• [Assigned task]: Count up the lines below in which the string "some" appears. The reply should be that number alone.

== Records for processing

-- ==== Sys2Proof/Machine/Sli.lean ====
section
/-! DEFINITION. Symmetric level-index arithmetic (R146 to R154): codes, the reference recurrence, the four operations
with their flags, and conversions into and out of SLI. An fx value is an integer in units of 2^-w. -/
namespace Sys2Proof.Machine

/-- Fraction width and fixed-point width of an SLI format (R146, R149). -/
structure SFmt where
  f : Nat
  w : Nat
  deriving DecidableEq, Repr

def sli32F : SFmt := ⟨27, 40⟩
def sli16F : SFmt := ⟨11, 24⟩

/-- Bits of the magnitude code. -/
def SFmt.mbits (m : SFmt) : Nat := m.f + 4
def SFmt.nanMag (m : SFmt) : Nat := 2 ^ m.mbits - 1
def SFmt.maxMag (m : SFmt) : Nat := 2 ^ m.mbits - 2

def fxOne (w : Nat) : Int := 2 ^ w

def fxEXP (w : Nat) (x : Int) : Int :=
  if 5 * fxOne w ≤ x then 64 * fxOne w
  else min (64 * fxOne w) (expFx w (max x (-(64 * fxOne w))))

/-- LN, called with a positive argument. -/
def fxLN (w : Nat) (x : Int) : Int := lnFx w x.toNat (2 ^ w)

def fxMUL (w : Nat) (x y : Int) : Int := rndFix .rne (2 * w) w (x * y)

def fxDIV (w : Nat) (x y : Int) : Int :=
  if x = 0 then 0
  else if y = 0 then (if x < 0 then -(64 * fxOne w) else 64 * fxOne w)
  else
    let neg : Bool := (x < 0) != (y < 0)
    let n := x.natAbs <<< w
    let d := y.natAbs
    let m := min (64 * 2 ^ w) (if roundUp .rne false (n / d) (n % d) d then n / d + 1 else n / d)
    if neg then -(m : Int) else m

def fxFloor (w : Nat) (x : Int) : Nat := (x / fxOne w).toNat

/-- phi_fx, of x ≥ 0 (R149). -/
def phiFx (w : Nat) (x : Int) : Int :=
  let k := fxFloor w x
  (List.range k).foldl (fun v _ => fxEXP w v) (x - k * fxOne w)

/-- phinv_fx, of v ≥ 0, at most 64 (R149). -/
def phinvFx (w : Nat) : Nat → Int → Int
  | 0, v => v
  | n + 1, v => if fxOne w ≤ v then fxOne w + phinvFx w n (fxLN w v) else v

/-- The list a[0] … a[l-1] of R150, grown from its last element. -/
def liA (w : Nat) (last : Int) : Nat → List Int
  | 0 => [last]
  | n + 1 =>
    match liA w last n with
    | a :: r => fxEXP w (-(fxDIV w (fxOne w) a)) :: a :: r
    | [] => []

/-- b := EXP(DIV(b - 1, a[j])) for j from n down to 1. -/
def liB (w : Nat) (a : List Int) : Nat → Int → Int
  | 0, b => b
  | n + 1, b => liB w a n (fxEXP w (fxDIV w (b - fxOne w) (a.getD (n + 1) 0)))

/-- The last loop of R150: the answer where it returns, or c. -/
def liC (w : Nat) (a : List Int) : List Nat → Int → Except Int Int
  | [], c => .ok c
  | j :: r, c =>
    let aj := a.getD j 0
    let c1 := if 0 < j then fxOne w + fxMUL w aj (fxLN w c) else c
    if c1 ≤ 0 then .error (j * fxOne w)
    else if c1 < aj then .error (j * fxOne w + fxDIV w c1 aj)
    else liC w a r c1

/-- `liadd` of R150, for p ≥ q ≥ 0. -/
def liadd (w : Nat) (p q : Int) (sub : Bool) : Int :=
  let one := fxOne w
  if q = 0 then p
  else if sub && p = q then 0
  else if p < one then
    let s := if sub then p - q else p + q
    if s < one then s else one + fxLN w s
  else
    let l := fxFloor w p
    let fp := p - l * one
    let a := liA w (fxEXP w (-fp)) (l - 1)
    let b := if p = q then one
      else if q < one then fxMUL w q (a.getD 0 0)
      else
        let m := fxFloor w q
        liB w a (m - 1) (fxMUL w (fxEXP w (q - m * one)) (a.getD (m - 1) 0))
    match liC w a (List.range l) (if sub then one - b else one + b) with
    | .error r => r
    | .ok c =>
      let h := max 0 (fp + fxLN w c)
      if h < one then l * one + h else (l + 1) * one + fxLN w h

/-- A log value: sign and index (R151). -/
def logsum (w : Nat) (s1 : Bool) (x1 : Int) (s2 : Bool) (x2 : Int) : Bool × Int :=
  if x1 < x2 then (s2, liadd w x2 x1 (s1 != s2)) else (s1, liadd w x1 x2 (s1 != s2))

/-- Index of a magnitude code, in fx (R146, R149). -/
def SFmt.index (m : SFmt) (mag : Nat) : Int := ((mag : Int) - 2 ^ (m.f + 3)) * 2 ^ (m.w - m.f)

/-- Level of an index in units of 2^-f (R148). -/
def SFmt.level (m : SFmt) (mag : Nat) : Nat :=
  if mag = 0 ∨ mag = m.nanMag then 1
  else min 8 (1 + ((mag : Int) - 2 ^ (m.f + 3)).natAbs / 2 ^ m.f)

/-- Sticky flags (R154): up, down, sat, cancel, nan. -/
def slUp : BitVec 5 := 1
def slDown : BitVec 5 := 2
def slSat : BitVec 5 := 4
def slCancel : BitVec 5 := 8
def slNan : BitVec 5 := 16

/-- Packing of an index (R153): the magnitude code and whether it saturated. -/
def SFmt.pack (m : SFmt) (uz : Int) : Nat × Bool :=
  let k := rndFix .rne m.w m.f uz
  let M := (2 ^ (m.f + 3) : Int) + k
  if (m.nanMag : Int) ≤ M then (m.maxMag, true)
  else if M ≤ 0 then (1, true)
  else (M.toNat, false)

def SFmt.code (m : SFmt) (neg : Bool) (mag : Nat) : Nat := mag + (if neg then 2 ^ m.mbits else 0)

inductive SlOp where
  | add | sub | mul | div
  deriving DecidableEq, Repr

/-- Flags of the four operations (R154): levels against both operands, level 6 or above or saturation. -/
def SFmt.flags (m : SFmt) (ma mb mz : Nat) (sat cancel : Bool) : BitVec 5 :=
  let la := m.level ma
  let lb := m.level mb
  let lz := m.level mz
  (if la < lz ∧ lb < lz then slUp else 0) ||| (if lz < la ∧ lz < lb then slDown else 0)
    ||| (if sat ∨ 6 ≤ lz then slSat else 0) ||| (if cancel then slCancel else 0)

/-- The four operations (R151 to R154): result code and flags set. -/
def slOp (m : SFmt) (op : SlOp) (a b : Nat) : Nat × BitVec 5 :=
  let ma := fld a 0 m.mbits
  let mb := fld b 0 m.mbits
  -- sign 1 with magnitude 0 is read as +0 (R146)
  let sa : Bool := fld a m.mbits 1 = 1 && ma ≠ 0
  let sb : Bool := (fld b m.mbits 1 = 1 && mb ≠ 0)
  let additive : Bool := op = .add || op = .sub
  if ma = m.nanMag ∨ mb = m.nanMag then (m.nanMag, slNan)
  else if additive then
    let sb1 := if op = .sub then !sb else sb
    if ma = 0 ∧ mb = 0 then (0, 0)
    else if mb = 0 then (m.code sa ma, 0)
    else if ma = 0 then (m.code sb1 mb, 0)
    else
      let (s1, m1, s2, m2) := if ma < mb then (sb1, mb, sa, ma) else (sa, ma, sb1, mb)
      let eff := s1 != s2
      let ua := m.index m1
      let ub := m.index m2
      let (_, xd) := logsum m.w (0 ≤ ua) ua.natAbs (!(0 ≤ ub : Bool)) ub.natAbs
      let dv := phiFx m.w xd
      let t := fxEXP m.w (-dv)
      let w := if eff then fxOne m.w - t else fxOne m.w + t
      let cancel : Bool := eff && dv < fxLN m.w (2 * fxOne m.w)
      if w = 0 then (0, m.flags ma mb 0 false cancel)
      else
        let g := fxLN m.w w
        let (s, x) := logsum m.w (0 ≤ ua) ua.natAbs (0 ≤ g) (phinvFx m.w 70 g.natAbs)
        let (mz, sat) := m.pack (if s then x else -x)
        (m.code s1 mz, m.flags ma mb mz sat cancel)
  else if mb = 0 ∧ op = .div then (m.nanMag, slNan)
  else if ma = 0 ∨ mb = 0 then (0, 0)
  else
    let ua := m.index ma
    let ub := m.index mb
    let s2 : Bool := if op = .div then !(0 ≤ ub : Bool) else 0 ≤ ub
    let (s, x) := logsum m.w (0 ≤ ua) ua.natAbs s2 ub.natAbs
    let (mz, sat) := m.pack (if s then x else -x)
    (m.code (sa != sb) mz, m.flags ma mb mz sat false)

/-! Conversion into SLI (R153): the exact index of a positive rational, rounded by the mode. -/

/-- Takes logarithms of bounds (units of 2^-p) until they fall below 1: bounds of the index, or none where the bounds
stand on both sides of 1. -/
def indexB (p : Nat) : Nat → Int → Int → Option (Int × Int)
  | 0, _, _ => none
  | n + 1, lo, hi =>
    let one : Int := 2 ^ p
    if hi < one then some (lo, hi)
    else if one ≤ lo then
      match indexB p n (lnB p lo.toNat (2 ^ p)).1 (lnB p hi.toNat (2 ^ p)).2 with
      | some (a, b) => some (a + one, b + one)
      | none => none
    else none

/-- Magnitude code of a positive rational, before its range is applied. -/
def SFmt.magOf (m : SFmt) (mode : RMode) (neg : Bool) (n d : Nat) : Int :=
  let md : RMode := match mode with
    | .rne => .rne
    | .rz => .rdn
    | .rdn => if neg then .rup else .rdn
    | .rup => if neg then .rdn else .rup
  if n = d then 2 ^ (m.f + 3)
  else
    decideBy (fun p =>
      let (a, b) := lnB p n d
      let (sgn, lo, hi) : Int × Int × Int := if d < n then (1, a, b) else (-1, -b, -a)
      match indexB p 8 (max 0 lo) hi with
      | none => (0, 1)
      | some (x, y) =>
        let (ul, uh) := if sgn = 1 then (x, y) else (-y, -x)
        ((2 ^ (m.f + 3) : Int) + rndFix md p m.f ul, (2 ^ (m.f + 3) : Int) + rndFix md p m.f uh)) precisions

/-- Conversion of an exact value to an SLI code, and the flags it sets (R143, R153): a magnitude below the smallest sets
SAT, whichever way it rounds. -/
def SFmt.encode (m : SFmt) (mode : RMode) (v : Val) : Nat × BitVec 5 :=
  match v with
  | .nan => (m.nanMag, slNan)
  | .inf neg => (m.code neg m.maxMag, slSat)
  | .zero _ => (0, 0)
  | .num neg n d =>
    let M := m.magOf mode neg n d
    if (m.nanMag : Int) ≤ M then (m.code neg m.maxMag, slSat)
    else if M ≤ 0 || (M = 1 && m.magOf .rz neg n d ≤ 0) then (m.code neg 1, slSat)
    else (m.code neg M.toNat, 0)

/-! Conversion out of SLI (R146, R153). A magnitude is 1 (index 0), beyond every format, below every format, or given
by bounds. -/

/-- Bounds of φ(x) for an index x/2^f below 4, in units of 2^-p. -/
def phiB (p f x : Nat) : Int × Int :=
  let k := x >>> f
  let fr : Int := ((x % 2 ^ f) <<< (p - f) : Nat)
  (List.range k).foldl (fun (v : Int × Int) _ =>
    let (a, b, e) := expB p v.1 v.2
    let dn (n : Nat) : Int := if 0 ≤ e + p then ((n <<< (e + p).toNat : Nat) : Int) else ((n >>> (-(e + p)).toNat : Nat) : Int)
    (dn a, dn b + 1)) (fr, fr)

/-- Rounds an SLI code's exact value by a monotone conversion: `enc` takes the value as a rational. -/
def SFmt.convert {α : Type} [DecidableEq α] (m : SFmt) (x : Nat) (enc : Val → α) : α :=
  let mag := fld x 0 m.mbits
  let neg : Bool := fld x m.mbits 1 = 1
  if mag = 0 then enc (.zero false)
  else if mag = m.nanMag then enc .nan
  else if mag = 2 ^ (m.f + 3) then enc (.num neg 1 1)
  else
    let big : Bool := 2 ^ (m.f + 3) < mag
    let u := ((mag : Int) - 2 ^ (m.f + 3)).natAbs
    let far : α := enc (if big then .num neg (1 <<< 8192) 1 else .num neg 1 (1 <<< 8192))
    if 4 * 2 ^ m.f ≤ u then far
    else
      decideBy (fun p =>
        let (lo, hi) := phiB p m.f u
        if 2048 * 2 ^ p ≤ lo then (far, far)
        else
          let (a, b, e) := if big then expB p lo hi else expB p (-hi) (-lo)
          let v (n : Nat) : Val := mkVal neg n e
          (enc (v a), enc (v b))) precisions

end Sys2Proof.Machine
end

====

• [Exercise answer]: 3